EXERCISE OBJECTIVE => Below are some records; find each line that carries the word "matrixShapes" and copy it.

↓↓↓

-- ==== Sys2Proof/Tests/Slice0.lean ====
section
/-!
SUPPORT. Tests: a witness for the hypotheses of every statement (a concrete state and operands that meet them together), terms that
well-formedness refuses, one for each of its checks, and the front of the queue.
-/
namespace Sys2Proof.Tests
open Sys2Proof Sys2Proof.Machine

/- The theorems are checked one after another: each needs the memory of a whole module. -/
set_option Elab.async false

/-! ### Helpers -/

/-- A core that holds job 0 with nothing in flight. -/
def core0 : Core := { Core.reset with enabled := true, ready := true, job := some 0 }

/-- A buffer of 4 KiB in a space, with layout 0. -/
def bufIn (space base fmt : Nat) : Buffer :=
  { space := space, consumer := 0, combine := 0, fmt := fmt, halves := false, fixed := false, base := base, size := 4096,
    layout := 0, scale := 0, scaled := false }

/-- A running job of core 0 with one stream; buffers 1, 2 and 3 lie in HBM, 4 and 5 in the scratchpad; layout 0 has the
extents 1 and 1. -/
def job0 (ws : List Words) : Job :=
  { Job.free with
    state := 3, cores := [0], tagLimit := 1,
    image := { Image.empty with
      arrays := 1, coresMin := 1, hbmBytes := 65536, roleMap := List.replicate 8 0,
      buffers := [bufIn 2 0 0, bufIn 2 4096 0, bufIn 2 8192 0, bufIn 2 12288 0, bufIn 0 0 0, bufIn 0 4096 0],
      layouts := [{ dims := [{ axis := 0, extent := { src := 0, slot := 0, plan := 0 }, stride := 1 },
                             { axis := 1, extent := { src := 0, slot := 0, plan := 0 }, stride := 1 }],
                    sparse := false, coord := false, aux := 0 }] },
    prog := { Program.empty with streams := [ws], sched := [ws] }, run := { Run.empty with active := true } }

/-- The module with core 0 and job 0 as given. -/
def bench (c : Core) (b : Job) : State :=
  { State.reset with m := { Module.reset with
    cores := c :: List.replicate 383 Core.reset, jobs := b :: List.replicate 15 Job.free } }

/-- The instruction of words `ws` at core 0's position 0. -/
def inst0 (ws : Words) : Inst := { job := 0, core := 0, index := 0, words := ws, entry := none }

/-- Without happenings and without a fence to take, a command goes on. -/
theorem meet_nil (fu : Fuses) (m : Module) (i : Inst) (h : (m.core i.core).fenceReq.isSome = false) :
    m.meet fu i [] = (m, true) := by
  simp [Module.meet, h]

/-- An instruction without shape words reads none. -/
theorem readShapes_none (fu : Fuses) (m : Module) (i : Inst) (h : m.shapeWords i = []) : m.readShapes fu i = m := by
  have e : inRanges [] = fun _ => false := rfl
  have n : ∀ l : List BadBurst, l.filter (fun _ => false) = [] := fun l => List.filter_eq_nil_iff.2 (by simp)
  simp [Module.readShapes, Module.hbmReads, Module.narrowReads, h, e, n]

/-- What `Issues` asks, as one check, where no happening is met and no shape word is read. -/
theorem issues_of (s : State) (g j : Nat) (kind : Words → Bool) (i : Inst)
    (h : (decide (g < 384) && s.m.powered && s.m.canIssue g && ((s.m.core g).job == some j) && (s.m.instAt g j == some i) &&
      kind i.words && !s.m.stale i && !(s.m.core i.core).fenceReq.isSome && (s.m.shapeWords i == [])) = true) :
    Issues s g kind [] i s.m := by
  simp only [Bool.and_eq_true, decide_eq_true_eq, beq_iff_eq, Bool.not_eq_true'] at h
  obtain ⟨⟨⟨⟨⟨⟨⟨⟨h1, h2⟩, h3⟩, h4⟩, h5⟩, h6⟩, h7⟩, h8⟩, h9⟩ := h
  exact ⟨h1, h2, h3, ⟨j, h4, h5⟩, h6, s.m, meet_nil _ _ _ h8, h7, (readShapes_none _ _ _ h9).symm⟩

/-- What `ShapesGood` asks, as one check. -/
theorem shapes_of (m : Module) (i : Inst) (ss : List Shape) (refs : List Nat)
    (h : (m.shapesBad i ss refs == none) = true) : ShapesGood m i [] ss refs := by
  refine ⟨?_, by simpa using h⟩
  simp [shapeIsLate]

/-- Core 0 of job 0 at the instruction `ws`. -/
def at0 (ws : Words) : State := bench core0 (job0 [ws])

/-! ### Witnesses: CONTROL -/

/-- Words of a CONTROL instruction with an immediate shape. -/
def ctlWords (op n : Nat) : Words := [5 * 2 ^ 60 + op * 2 ^ 56, 0, n * 2 ^ 32]

theorem test_witness_loopsRepeatTheirCount :
    (∀ op ∈ [0, 2, 3], Issues (at0 (ctlWords op 1)) 0 (isControl op) [] (inst0 (ctlWords op 1)) (at0 (ctlWords op 1)).m) ∧
    (∀ n ∈ [0, 1], ShapesGood (at0 (ctlWords 2 n)).m (inst0 (ctlWords 2 n)) [] [controlShape (ctlWords 2 n)] []) := by
  refine ⟨fun op h => issues_of _ 0 0 _ _ ?_, fun n h => shapes_of _ _ _ _ ?_⟩
  · revert op; decide +kernel
  · revert n; decide +kernel

/-- The closing loop of an ENDLOOP, with and without an iteration left. -/
theorem test_witness_loopsRepeatTheirCount_endloop :
    ∀ left ∈ [0, 1], ((bench { core0 with seq := { core0.seq with pc := 1, loops := [{ at_ := 0, left := left }] } }
      (job0 [ctlWords 2 1, ctlWords 3 0])).m.endloop { inst0 (ctlWords 3 0) with index := 1 } 0) = 1 := by decide +kernel

theorem test_witness_holdsAndEndsOfControl :
    ∀ op ∈ [4, 5, 6, 7], Issues (at0 (ctlWords op 1)) 0 (isControl op) [] (inst0 (ctlWords op 1)) (at0 (ctlWords op 1)).m ∧
      ShapesGood (at0 (ctlWords op 1)).m (inst0 (ctlWords op 1)) [] [controlShape (ctlWords op 1)] [] := by
  intro op h
  refine ⟨issues_of _ 0 0 _ _ ?_, shapes_of _ _ _ _ ?_⟩
  all_goals (revert op; decide +kernel)

/-- A template of one loop over one position, taken from by every role. -/
def tmpl0 : Template :=
  { roles := 1, overflow := false, nOuter := false, l2 := [0, 1, 2, 3, 4], l1 := [0, 1, 2, 3, 4], pIndex := 0, pbaseEn := false,
    pbaseSlot := 0, pbaseAxis := 0,
    loops := List.replicate 5 { count := { src := 0, slot := 0, plan := 1 }, block := 1, step := 1 } }

/-- Core 0 at a TAKE of template 0, with the given entries left in its die's reel. -/
def atTake (left : List Nat) : State :=
  bench core0 { job0 [ctlWords 1 0] with
    image := { (job0 []).image with templates := [tmpl0] },
    run := { Run.empty with active := true, reels := [{ tmpl := 0, die := 0, left := left }] } }

theorem test_witness_takeGetsTheLowestEntry :
    (∀ left ∈ [[0], []], Issues (atTake left) 0 (isControl 1) [] (inst0 (ctlWords 1 0)) (atTake left).m) ∧
    (atTake [0]).m.nextEntry 0 0 0 = some (0, 0) ∧ (atTake []).m.nextEntry 0 0 0 = none ∧
    ((atTake [0]).m.job 0).image.templates[0]? = some tmpl0 ∧ tmpl0.pbaseEn = false := by
  refine ⟨fun left h => issues_of _ 0 0 _ _ ?_, by decide +kernel, by decide +kernel, by decide +kernel, rfl⟩
  revert left; decide +kernel

/-- Core 0 at a TAKE of a template that overflows and has a per-problem base, its own reel empty and the pair die's held. -/
def atTakeFar : State :=
  bench core0 { job0 [ctlWords 1 0] with
    image := { (job0 []).image with templates := [{ tmpl0 with overflow := true, pbaseEn := true }] },
    run := { Run.empty with active := true, reels := [{ tmpl := 0, die := 0, left := [] }, { tmpl := 0, die := 1, left := [0, 2] }] } }

theorem test_witness_takeGetsTheLowestEntry_pair :
    Issues atTakeFar 0 (isControl 1) [] (inst0 (ctlWords 1 0)) atTakeFar.m ∧ shapeIsLate [] = false ∧
    atTakeFar.m.nextEntry 0 0 0 = some (0, 1) ∧ pairDie (dieOf 0) = 1 ∧ [0, 2].Pairwise (· < ·) ∧
    (match atTakeFar.m.shapeWord 0 0 with | .val b => b == 0 | _ => false) = true :=
  ⟨issues_of _ 0 0 _ _ (by decide +kernel), by decide +kernel, by decide +kernel, by decide +kernel, by decide +kernel,
    by decide +kernel⟩

/-! ### Witnesses: MATRIX, SPLICE, ROW and MOVE -/

/-- The reference to a buffer with offset 0. -/
def refTo (buf : Nat) : Nat := buf * 2 ^ 18

/-- Two halves as one word. -/
def halves (hi lo : Nat) : Nat := hi * 2 ^ 32 + lo

/-- The buffers 1 to 3 of job 0 as BF16, statistics sets 0 and 1 with one row. -/
def jobBf (ws : List Words) : Job :=
  { job0 ws with image := { (job0 ws).image with
    buffers := [bufIn 2 0 1, bufIn 2 4096 1, bufIn 2 8192 1, bufIn 2 12288 1, bufIn 0 0 1, bufIn 0 4096 1],
    statSets := [{ set := 0, rows := 1, home := 32768 }, { set := 1, rows := 1, home := 32800 }] } }

/-- An operand of core 0's instruction, or a plain one of buffer 1. -/
def opd (s : State) (ws : Words) (w : Nat) (write : Bool) : Operand :=
  (s.m.operand (inst0 ws) w write 0).getD
    { job := 0, core := 0, ref := readRef (refTo 1), buf := bufIn 2 0 1, lay := { dims := [], sparse := false, coord := false, aux := 0 },
      ext := [], start := 0, half := 0, regions := [], regionBytes := 0, coords := [], exp := 0 }

/-- A MATRIX instruction: A, B and the output in buffers 1 to 3, with M rows. -/
def matWords (m : Nat) : Words := [2 ^ 60, 0, halves (refTo 1) (refTo 2), halves (refTo 3) 0, halves m 1, halves 1 0]

/-- Core 0 at that MATRIX instruction. -/
def atMat (m : Nat) : State := bench core0 (jobBf [matWords m])

theorem test_witness_matrixLeavesItsCoreTiles :
    Issues (atMat 1) 0 (fun w => classOf w == 1) [] (inst0 (matWords 1)) (atMat 1).m ∧
    ShapesGood (atMat 1).m (inst0 (matWords 1)) [] (matrixShapes (matWords 1)) (matrixRefs (matWords 1)) ∧
    0 < (atMat 1).m.shapeOf (inst0 (matWords 1)) (readShape (hiOf (matWords 1) 4)) ∧
    0 < (atMat 1).m.shapeOf (inst0 (matWords 1)) (readShape (loOf (matWords 1) 4)) ∧
    bitAt (wordAt (matWords 1) 7) 63 = false ∧
    ∃ x, (atMat 1).m.matOps (inst0 (matWords 1)) = some x ∧ pairKind x.a.fmt x.b.fmt = some .float ∧ x.pack = none ∧
      (let sl := (atMat 1).m.matSlots (inst0 (matWords 1)) x (tileK x.a.fmt) ((atMat 1).m.matShape (inst0 (matWords 1)) x)
       (atMat 1).m.tagWait 0 sl.1 [] sl.2 = none) ∧
      ((atMat 1).m.matWork (inst0 (matWords 1)) [] x .float).head?.map (fun w => w.tile.invalid) = some none := by
  refine ⟨issues_of _ 0 0 _ _ (by decide +kernel), shapes_of _ _ _ _ (by decide +kernel), by decide +kernel, by decide +kernel,
    by decide +kernel, _, rfl, by decide +kernel, by decide +kernel, by decide +kernel, by decide +kernel⟩

/-- Core 0 at that MATRIX instruction where layout 0 has run-time extents of 0. -/
def atMatNone : State :=
  bench core0 (let b := jobBf [matWords 1]
    { b with image := { b.image with layouts := [{ dims := [0, 1].map (fun a =>
      { axis := a, extent := { src := 1, slot := 0, plan := 0 }, stride := 1 }), sparse := false, coord := false, aux := 0 }] } })

/-- With no row in extent there is no core tile. -/
theorem test_witness_matrixLeavesItsCoreTiles_empty :
    Issues atMatNone 0 (fun w => classOf w == 1) [] (inst0 (matWords 1)) atMatNone.m ∧
    ShapesGood atMatNone.m (inst0 (matWords 1)) [] (matrixShapes (matWords 1)) (matrixRefs (matWords 1)) ∧
    ∃ x, atMatNone.m.matOps (inst0 (matWords 1)) = some x ∧ atMatNone.m.matWork (inst0 (matWords 1)) [] x .float = [] :=
  ⟨issues_of _ 0 0 _ _ (by decide +kernel), shapes_of _ _ _ _ (by decide +kernel), _, rfl, by decide +kernel⟩

/-- 513 rows on one array: two groups of 257 and 256 rows. -/
theorem test_witness_rowGroupsTakeEveryRowOnce :
    (List.range 513).Nodup ∧ 512 ∈ rowsOf (List.range 513) 1 1 ∧ (rowsOf (List.range 513) 1 0).length = 257 ∧
    512 ∉ rowsOf (List.range 513) 1 0 := by
  decide +kernel

/-- A core tile of one row and one column. -/
def tile0 (ws : Words) : Tile :=
  { inst := inst0 ws, number := 0, group := 0, perArray := 1, rows := [0], cols := [0], acc := [0], checks := [], k := 1,
    poisoned := false, skipped := false, sampled := false, passes := 1, last := true, m := 1, n := 1, slots := [], invalid := none }

/-- Core 0 with that core tile to commit. -/
def atTile : State := bench { core0 with tiles := [tile0 (matWords 1)] } (jobBf [matWords 1])

theorem test_witness_tileCommitStoresAndFills :
    atTile.m.powered = true ∧ atTile.m.canCommit 0 = true ∧ (atTile.m.core 0).tiles = [tile0 (matWords 1)] ∧
    atTile.m.meet atTile.fuse (inst0 (matWords 1)) [] = (atTile.m, true) ∧ atTile.m.stale (inst0 (matWords 1)) = false ∧
    atTile.m.failingRow (tile0 (matWords 1)) .float = none ∧ atTile.m.dupSelected (tile0 (matWords 1)) = false ∧
    bitAt (wordAt (matWords 1) 5) 16 = false ∧
    ∃ a b o, atTile.m.operand (inst0 (matWords 1)) (hiOf (matWords 1) 2) false 0 = some a ∧
      atTile.m.operand (inst0 (matWords 1)) (loOf (matWords 1) 2) false 0 = some b ∧
      atTile.m.operand (inst0 (matWords 1)) (hiOf (matWords 1) 3) true 0 = some o ∧ (pairKind a.fmt b.fmt).getD .float = .float ∧
      atTile.m.tagWait 0 [] (tile0 (matWords 1)).slots [] = none ∧
      (o.buf.combine != 0 && !atTile.m.hasTurn (inst0 (matWords 1)) o.ref.buf) = false := by
  refine ⟨by decide +kernel, by decide +kernel, rfl, meet_nil _ _ _ (by decide +kernel), by decide +kernel, by decide +kernel, by decide +kernel,
    by decide +kernel, _, _, _, rfl, rfl, rfl, by decide +kernel, by decide +kernel, by decide +kernel⟩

↑↑↑

ANSWER TO THIS PROBLEM =>
    ShapesGood (atMat 1).m (inst0 (matWords 1)) [] (matrixShapes (matWords 1)) (matrixRefs (matWords 1)) ∧
    ShapesGood atMatNone.m (inst0 (matWords 1)) [] (matrixShapes (matWords 1)) (matrixRefs (matWords 1)) ∧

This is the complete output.